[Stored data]

Content starts

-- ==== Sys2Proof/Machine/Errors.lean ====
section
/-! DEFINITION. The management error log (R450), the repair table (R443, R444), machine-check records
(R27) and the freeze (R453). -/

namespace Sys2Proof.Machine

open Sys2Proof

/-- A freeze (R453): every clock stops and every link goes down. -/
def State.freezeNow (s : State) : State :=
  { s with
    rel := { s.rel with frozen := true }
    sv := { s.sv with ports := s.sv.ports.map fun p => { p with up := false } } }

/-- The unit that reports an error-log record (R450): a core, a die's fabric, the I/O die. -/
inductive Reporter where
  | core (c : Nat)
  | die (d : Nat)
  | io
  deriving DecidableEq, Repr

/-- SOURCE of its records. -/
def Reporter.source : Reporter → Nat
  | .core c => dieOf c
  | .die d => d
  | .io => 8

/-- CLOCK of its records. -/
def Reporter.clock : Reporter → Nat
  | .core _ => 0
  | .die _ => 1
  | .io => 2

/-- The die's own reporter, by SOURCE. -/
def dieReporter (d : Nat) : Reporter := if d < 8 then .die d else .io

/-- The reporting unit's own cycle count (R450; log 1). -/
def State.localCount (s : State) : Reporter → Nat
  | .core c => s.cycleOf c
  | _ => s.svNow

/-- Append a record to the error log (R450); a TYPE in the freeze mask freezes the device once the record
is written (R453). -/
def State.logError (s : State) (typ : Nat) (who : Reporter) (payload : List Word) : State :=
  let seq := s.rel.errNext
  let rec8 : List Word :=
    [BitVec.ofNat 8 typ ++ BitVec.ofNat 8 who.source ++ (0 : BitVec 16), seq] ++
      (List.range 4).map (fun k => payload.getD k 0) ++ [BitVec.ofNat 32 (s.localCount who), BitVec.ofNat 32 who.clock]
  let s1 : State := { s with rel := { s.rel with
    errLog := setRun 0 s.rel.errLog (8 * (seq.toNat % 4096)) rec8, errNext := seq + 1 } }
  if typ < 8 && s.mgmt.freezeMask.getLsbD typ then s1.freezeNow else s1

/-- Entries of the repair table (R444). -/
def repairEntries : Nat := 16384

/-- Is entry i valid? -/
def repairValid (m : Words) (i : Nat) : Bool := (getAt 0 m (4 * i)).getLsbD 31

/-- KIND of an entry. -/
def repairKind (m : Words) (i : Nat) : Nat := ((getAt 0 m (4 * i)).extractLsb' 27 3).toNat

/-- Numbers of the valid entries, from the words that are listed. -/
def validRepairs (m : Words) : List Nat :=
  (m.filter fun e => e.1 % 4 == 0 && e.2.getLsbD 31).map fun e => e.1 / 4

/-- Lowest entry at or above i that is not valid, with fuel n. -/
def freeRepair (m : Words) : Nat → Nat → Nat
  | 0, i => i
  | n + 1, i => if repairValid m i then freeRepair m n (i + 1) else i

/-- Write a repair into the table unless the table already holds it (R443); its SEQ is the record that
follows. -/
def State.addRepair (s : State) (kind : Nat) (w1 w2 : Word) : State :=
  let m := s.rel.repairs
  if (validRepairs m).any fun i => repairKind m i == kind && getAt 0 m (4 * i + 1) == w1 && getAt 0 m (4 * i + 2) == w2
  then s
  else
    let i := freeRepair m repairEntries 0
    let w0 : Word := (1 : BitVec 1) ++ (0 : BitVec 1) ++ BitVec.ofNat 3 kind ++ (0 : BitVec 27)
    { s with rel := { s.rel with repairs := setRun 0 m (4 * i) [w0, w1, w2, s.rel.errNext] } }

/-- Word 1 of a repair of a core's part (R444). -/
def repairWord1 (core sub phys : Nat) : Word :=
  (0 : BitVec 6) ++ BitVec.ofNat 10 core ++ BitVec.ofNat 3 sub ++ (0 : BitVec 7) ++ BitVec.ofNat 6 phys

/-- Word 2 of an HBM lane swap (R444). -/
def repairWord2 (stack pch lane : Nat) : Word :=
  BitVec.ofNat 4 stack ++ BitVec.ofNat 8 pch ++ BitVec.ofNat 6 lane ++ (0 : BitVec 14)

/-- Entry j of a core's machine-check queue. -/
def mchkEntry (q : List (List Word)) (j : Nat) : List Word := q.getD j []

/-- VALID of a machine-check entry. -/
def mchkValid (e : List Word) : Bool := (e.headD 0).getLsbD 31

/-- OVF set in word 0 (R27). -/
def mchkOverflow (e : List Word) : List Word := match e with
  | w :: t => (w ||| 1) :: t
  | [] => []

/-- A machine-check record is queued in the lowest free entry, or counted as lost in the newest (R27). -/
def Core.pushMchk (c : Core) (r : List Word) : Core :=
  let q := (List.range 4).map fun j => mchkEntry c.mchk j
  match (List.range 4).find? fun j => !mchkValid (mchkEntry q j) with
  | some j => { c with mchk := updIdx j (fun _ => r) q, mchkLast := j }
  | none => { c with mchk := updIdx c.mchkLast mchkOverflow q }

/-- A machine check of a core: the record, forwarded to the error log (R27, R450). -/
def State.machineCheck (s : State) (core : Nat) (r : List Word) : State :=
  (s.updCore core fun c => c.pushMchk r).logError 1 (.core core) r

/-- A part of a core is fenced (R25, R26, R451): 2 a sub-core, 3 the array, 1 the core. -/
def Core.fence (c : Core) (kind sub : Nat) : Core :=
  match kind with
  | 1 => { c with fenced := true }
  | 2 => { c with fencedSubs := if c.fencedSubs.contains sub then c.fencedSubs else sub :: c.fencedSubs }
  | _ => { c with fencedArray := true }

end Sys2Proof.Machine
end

Content ends
Content starts

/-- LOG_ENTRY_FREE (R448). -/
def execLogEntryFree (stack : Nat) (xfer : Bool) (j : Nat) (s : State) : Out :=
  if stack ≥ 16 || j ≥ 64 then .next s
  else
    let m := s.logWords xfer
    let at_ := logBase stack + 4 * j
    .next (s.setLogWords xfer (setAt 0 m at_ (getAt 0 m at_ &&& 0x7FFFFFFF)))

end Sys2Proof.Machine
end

Content ends

### What to work on
Please return only the lines above, starting at the line that has "-- ==== Sys2Proof/Machine/Errors.lean" and ending at the line that has "(R450; log 1). -/", keeping both and leaving each one unchanged.

### Exercise output
-- ==== Sys2Proof/Machine/Errors.lean ====
section
/-! DEFINITION. The management error log (R450), the repair table (R443, R444), machine-check records
(R27) and the freeze (R453). -/

namespace Sys2Proof.Machine

open Sys2Proof

/-- A freeze (R453): every clock stops and every link goes down. -/
def State.freezeNow (s : State) : State :=
  { s with
    rel := { s.rel with frozen := true }
    sv := { s.sv with ports := s.sv.ports.map fun p => { p with up := false } } }

/-- The unit that reports an error-log record (R450): a core, a die's fabric, the I/O die. -/
inductive Reporter where
  | core (c : Nat)
  | die (d : Nat)
  | io
  deriving DecidableEq, Repr

/-- SOURCE of its records. -/
def Reporter.source : Reporter → Nat
  | .core c => dieOf c
  | .die d => d
  | .io => 8

/-- CLOCK of its records. -/
def Reporter.clock : Reporter → Nat
  | .core _ => 0
  | .die _ => 1
  | .io => 2

/-- The die's own reporter, by SOURCE. -/
def dieReporter (d : Nat) : Reporter := if d < 8 then .die d else .io

/-- The reporting unit's own cycle count (R450; log 1). -/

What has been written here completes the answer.